-- ==== Sys2Proof/Machine/Operands.lean ====
section
/-! DEFINITION. Operand forms: the address byte, the addressing commands, a run's length in framebuffer bytes, the color byte,
the bytes of TXBUF, the framebuffer index of a page and column. -/

namespace Sys2Proof.Machine

/-- The address byte with direction write: `(DEV_ADDR << 1) | 0` (30_encoding.md R95). -/
def addressByte (c : Config) : Byte := c.devAddr ++ 0#1

/-- `CMD_SET_PAGE | p` (30_encoding.md R103). -/
def setPageByte (c : Config) (p : BitVec 4) : Byte := c.cmdSetPage ||| p.setWidth 8

/-- The framebuffer bytes a run writes: `N x PIXEL_SCALE` (30_encoding.md R106). -/
def runBytes (c : Config) (n : Byte) : Nat := n.toNat * c.pixelScale

/-- The byte a color writes (10_state.md R30). -/
def colorByte (on : Bool) : Byte := if on then byteOn else byteOff

/-- The framebuffer index of page p, column c: `p x DISPLAY_W + c` (20_memory.md R61). -/
def fbIndex (p : BitVec 4) (c : BitVec 8) : Nat := p.toNat * displayW + c.toNat

/-- `TXBUF[i]`, for i below TXBUF_MAX (20_memory.md R64, R71). -/
def TxBuf.get? (t : TxBuf) : Nat → Option Byte
  | 0 => some t.b0
  | 1 => some t.b1
  | 2 => some t.b2
  | 3 => some t.b3
  | _ => none

/-- `TXBUF[i] <- v`, for i below TXBUF_MAX; no other index is ever written (20_memory.md R71). -/
def TxBuf.set (t : TxBuf) (i : Nat) (v : Byte) : TxBuf :=
  match i with
  | 0 => { t with b0 := v }
  | 1 => { t with b1 := v }
  | 2 => { t with b2 := v }
  | 3 => { t with b3 := v }
  | _ => t

/-- The bytes put in TXBUF from index `i` up, in order (41_display_driver.md R161); bytes beyond them stay. -/
def TxBuf.load (t : TxBuf) (i : Nat) : List Byte → TxBuf
  | [] => t
  | v :: rest => (t.set i v).load (i + 1) rest

/-- The first `n` bytes of TXBUF in index order (20_memory.md R64): what a TRANSACT of TXLEN = n sends. -/
def TxBuf.bytes (t : TxBuf) (n : Nat) : List Byte := [t.b0, t.b1, t.b2, t.b3].take n

end Sys2Proof.Machine
end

+--

Activity
All records above must be returned exactly as they appear.

Answer area
-- ==== Sys2Proof/Machine/Operands.lean ====
section
/-! DEFINITION. Operand forms: the address byte, the addressing commands, a run's length in framebuffer bytes, the color byte,
the bytes of TXBUF, the framebuffer index of a page and column. -/

namespace Sys2Proof.Machine

/-- The address byte with direction write: `(DEV_ADDR << 1) | 0` (30_encoding.md R95). -/
def addressByte (c : Config) : Byte := c.devAddr ++ 0#1

/-- `CMD_SET_PAGE | p` (30_encoding.md R103). -/
def setPageByte (c : Config) (p : BitVec 4) : Byte := c.cmdSetPage ||| p.setWidth 8

/-- The framebuffer bytes a run writes: `N x PIXEL_SCALE` (30_encoding.md R106). -/
def runBytes (c : Config) (n : Byte) : Nat := n.toNat * c.pixelScale

/-- The byte a color writes (10_state.md R30). -/
def colorByte (on : Bool) : Byte := if on then byteOn else byteOff

/-- The framebuffer index of page p, column c: `p x DISPLAY_W + c` (20_memory.md R61). -/
def fbIndex (p : BitVec 4) (c : BitVec 8) : Nat := p.toNat * displayW + c.toNat

/-- `TXBUF[i]`, for i below TXBUF_MAX (20_memory.md R64, R71). -/
def TxBuf.get? (t : TxBuf) : Nat → Option Byte
  | 0 => some t.b0
  | 1 => some t.b1
  | 2 => some t.b2
  | 3 => some t.b3
  | _ => none

/-- `TXBUF[i] <- v`, for i below TXBUF_MAX; no other index is ever written (20_memory.md R71). -/
def TxBuf.set (t : TxBuf) (i : Nat) (v : Byte) : TxBuf :=
  match i with
  | 0 => { t with b0 := v }
  | 1 => { t with b1 := v }
  | 2 => { t with b2 := v }
  | 3 => { t with b3 := v }
  | _ => t

/-- The bytes put in TXBUF from index `i` up, in order (41_display_driver.md R161); bytes beyond them stay. -/
def TxBuf.load (t : TxBuf) (i : Nat) : List Byte → TxBuf
  | [] => t
  | v :: rest => (t.set i v).load (i + 1) rest

/-- The first `n` bytes of TXBUF in index order (20_memory.md R64): what a TRANSACT of TXLEN = n sends. -/
def TxBuf.bytes (t : TxBuf) (n : Nat) : List Byte := [t.b0, t.b1, t.b2, t.b3].take n

end Sys2Proof.Machine
end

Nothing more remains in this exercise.